= EXERCISE INSTRUCTIONS =
Please copy out every line of the listing below in which the word "decide" appears.

***

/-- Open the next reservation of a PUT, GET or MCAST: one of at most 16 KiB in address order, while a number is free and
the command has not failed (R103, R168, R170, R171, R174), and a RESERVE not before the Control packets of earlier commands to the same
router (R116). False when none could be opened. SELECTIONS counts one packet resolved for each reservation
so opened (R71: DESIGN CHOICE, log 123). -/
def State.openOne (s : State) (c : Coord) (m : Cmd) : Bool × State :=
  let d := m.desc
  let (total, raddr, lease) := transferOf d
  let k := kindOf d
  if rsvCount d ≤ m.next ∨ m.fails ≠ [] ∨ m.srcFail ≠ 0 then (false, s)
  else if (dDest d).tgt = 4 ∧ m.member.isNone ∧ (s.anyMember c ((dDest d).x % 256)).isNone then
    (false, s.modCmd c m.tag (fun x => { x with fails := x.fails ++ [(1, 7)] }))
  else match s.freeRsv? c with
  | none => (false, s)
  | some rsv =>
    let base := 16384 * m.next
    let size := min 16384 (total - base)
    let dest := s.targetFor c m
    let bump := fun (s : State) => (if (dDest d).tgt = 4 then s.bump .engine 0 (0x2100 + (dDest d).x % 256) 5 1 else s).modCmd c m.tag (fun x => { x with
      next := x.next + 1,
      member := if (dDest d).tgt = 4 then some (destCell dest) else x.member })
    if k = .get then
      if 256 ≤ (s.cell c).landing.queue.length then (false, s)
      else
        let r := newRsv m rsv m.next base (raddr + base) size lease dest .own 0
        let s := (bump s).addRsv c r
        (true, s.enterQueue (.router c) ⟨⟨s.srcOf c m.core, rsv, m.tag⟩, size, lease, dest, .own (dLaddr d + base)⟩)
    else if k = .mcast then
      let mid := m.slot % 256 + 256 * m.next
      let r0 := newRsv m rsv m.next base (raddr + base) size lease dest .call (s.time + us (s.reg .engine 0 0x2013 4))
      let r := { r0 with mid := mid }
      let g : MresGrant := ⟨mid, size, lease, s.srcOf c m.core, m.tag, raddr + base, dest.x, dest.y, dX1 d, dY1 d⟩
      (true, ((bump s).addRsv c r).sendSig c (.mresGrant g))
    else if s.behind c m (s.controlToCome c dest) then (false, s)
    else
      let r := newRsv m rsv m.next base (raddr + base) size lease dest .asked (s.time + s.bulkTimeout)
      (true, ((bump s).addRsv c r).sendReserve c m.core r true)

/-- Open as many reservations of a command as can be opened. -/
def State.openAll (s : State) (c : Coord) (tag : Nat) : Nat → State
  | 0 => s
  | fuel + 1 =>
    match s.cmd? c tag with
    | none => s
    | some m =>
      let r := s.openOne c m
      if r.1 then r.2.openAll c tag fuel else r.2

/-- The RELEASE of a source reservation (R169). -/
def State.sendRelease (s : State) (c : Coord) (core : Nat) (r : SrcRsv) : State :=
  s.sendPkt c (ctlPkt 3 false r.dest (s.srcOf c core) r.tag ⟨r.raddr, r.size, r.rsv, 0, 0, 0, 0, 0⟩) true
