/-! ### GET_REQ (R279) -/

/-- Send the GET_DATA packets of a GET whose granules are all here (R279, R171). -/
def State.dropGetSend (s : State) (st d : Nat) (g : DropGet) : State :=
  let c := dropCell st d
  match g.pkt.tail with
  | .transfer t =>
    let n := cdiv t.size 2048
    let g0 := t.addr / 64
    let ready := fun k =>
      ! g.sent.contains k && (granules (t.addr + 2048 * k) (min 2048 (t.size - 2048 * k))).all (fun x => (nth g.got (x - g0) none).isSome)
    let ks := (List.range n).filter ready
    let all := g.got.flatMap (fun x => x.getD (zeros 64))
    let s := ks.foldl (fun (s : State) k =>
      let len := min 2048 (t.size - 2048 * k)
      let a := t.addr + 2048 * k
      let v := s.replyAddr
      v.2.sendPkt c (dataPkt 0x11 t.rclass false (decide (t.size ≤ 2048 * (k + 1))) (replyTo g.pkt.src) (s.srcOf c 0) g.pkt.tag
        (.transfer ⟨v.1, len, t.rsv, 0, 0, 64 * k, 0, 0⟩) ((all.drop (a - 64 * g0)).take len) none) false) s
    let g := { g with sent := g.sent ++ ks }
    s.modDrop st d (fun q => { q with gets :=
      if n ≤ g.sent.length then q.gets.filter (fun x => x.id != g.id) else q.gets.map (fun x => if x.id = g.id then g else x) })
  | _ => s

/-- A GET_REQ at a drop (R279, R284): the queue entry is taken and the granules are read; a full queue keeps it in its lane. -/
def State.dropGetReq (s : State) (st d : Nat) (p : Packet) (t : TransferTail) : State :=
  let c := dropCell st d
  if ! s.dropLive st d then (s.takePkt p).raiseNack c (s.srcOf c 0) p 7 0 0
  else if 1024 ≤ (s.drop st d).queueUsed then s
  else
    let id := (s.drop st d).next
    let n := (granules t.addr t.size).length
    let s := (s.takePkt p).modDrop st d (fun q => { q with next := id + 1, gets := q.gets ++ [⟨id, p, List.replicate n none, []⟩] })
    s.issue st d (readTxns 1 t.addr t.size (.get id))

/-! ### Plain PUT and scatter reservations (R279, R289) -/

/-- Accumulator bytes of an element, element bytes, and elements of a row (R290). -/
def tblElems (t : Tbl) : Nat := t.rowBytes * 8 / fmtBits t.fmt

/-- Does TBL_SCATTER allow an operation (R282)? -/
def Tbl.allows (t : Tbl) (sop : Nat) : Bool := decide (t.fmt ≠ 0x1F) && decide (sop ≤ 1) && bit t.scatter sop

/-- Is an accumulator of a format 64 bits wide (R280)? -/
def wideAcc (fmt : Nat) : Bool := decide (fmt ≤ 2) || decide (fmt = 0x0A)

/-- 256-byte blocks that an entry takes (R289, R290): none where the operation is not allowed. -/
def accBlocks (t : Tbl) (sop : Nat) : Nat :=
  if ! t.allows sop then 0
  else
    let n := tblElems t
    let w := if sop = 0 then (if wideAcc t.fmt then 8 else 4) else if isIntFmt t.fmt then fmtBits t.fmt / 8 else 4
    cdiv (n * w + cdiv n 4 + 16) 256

***

= SOLUTION FOR THIS TASK =
      v.2.sendPkt c (dataPkt 0x11 t.rclass false (decide (t.size ≤ 2048 * (k + 1))) (replyTo g.pkt.src) (s.srcOf c 0) g.pkt.tag
def Tbl.allows (t : Tbl) (sop : Nat) : Bool := decide (t.fmt ≠ 0x1F) && decide (sop ≤ 1) && bit t.scatter sop
def wideAcc (fmt : Nat) : Bool := decide (fmt ≤ 2) || decide (fmt = 0x0A)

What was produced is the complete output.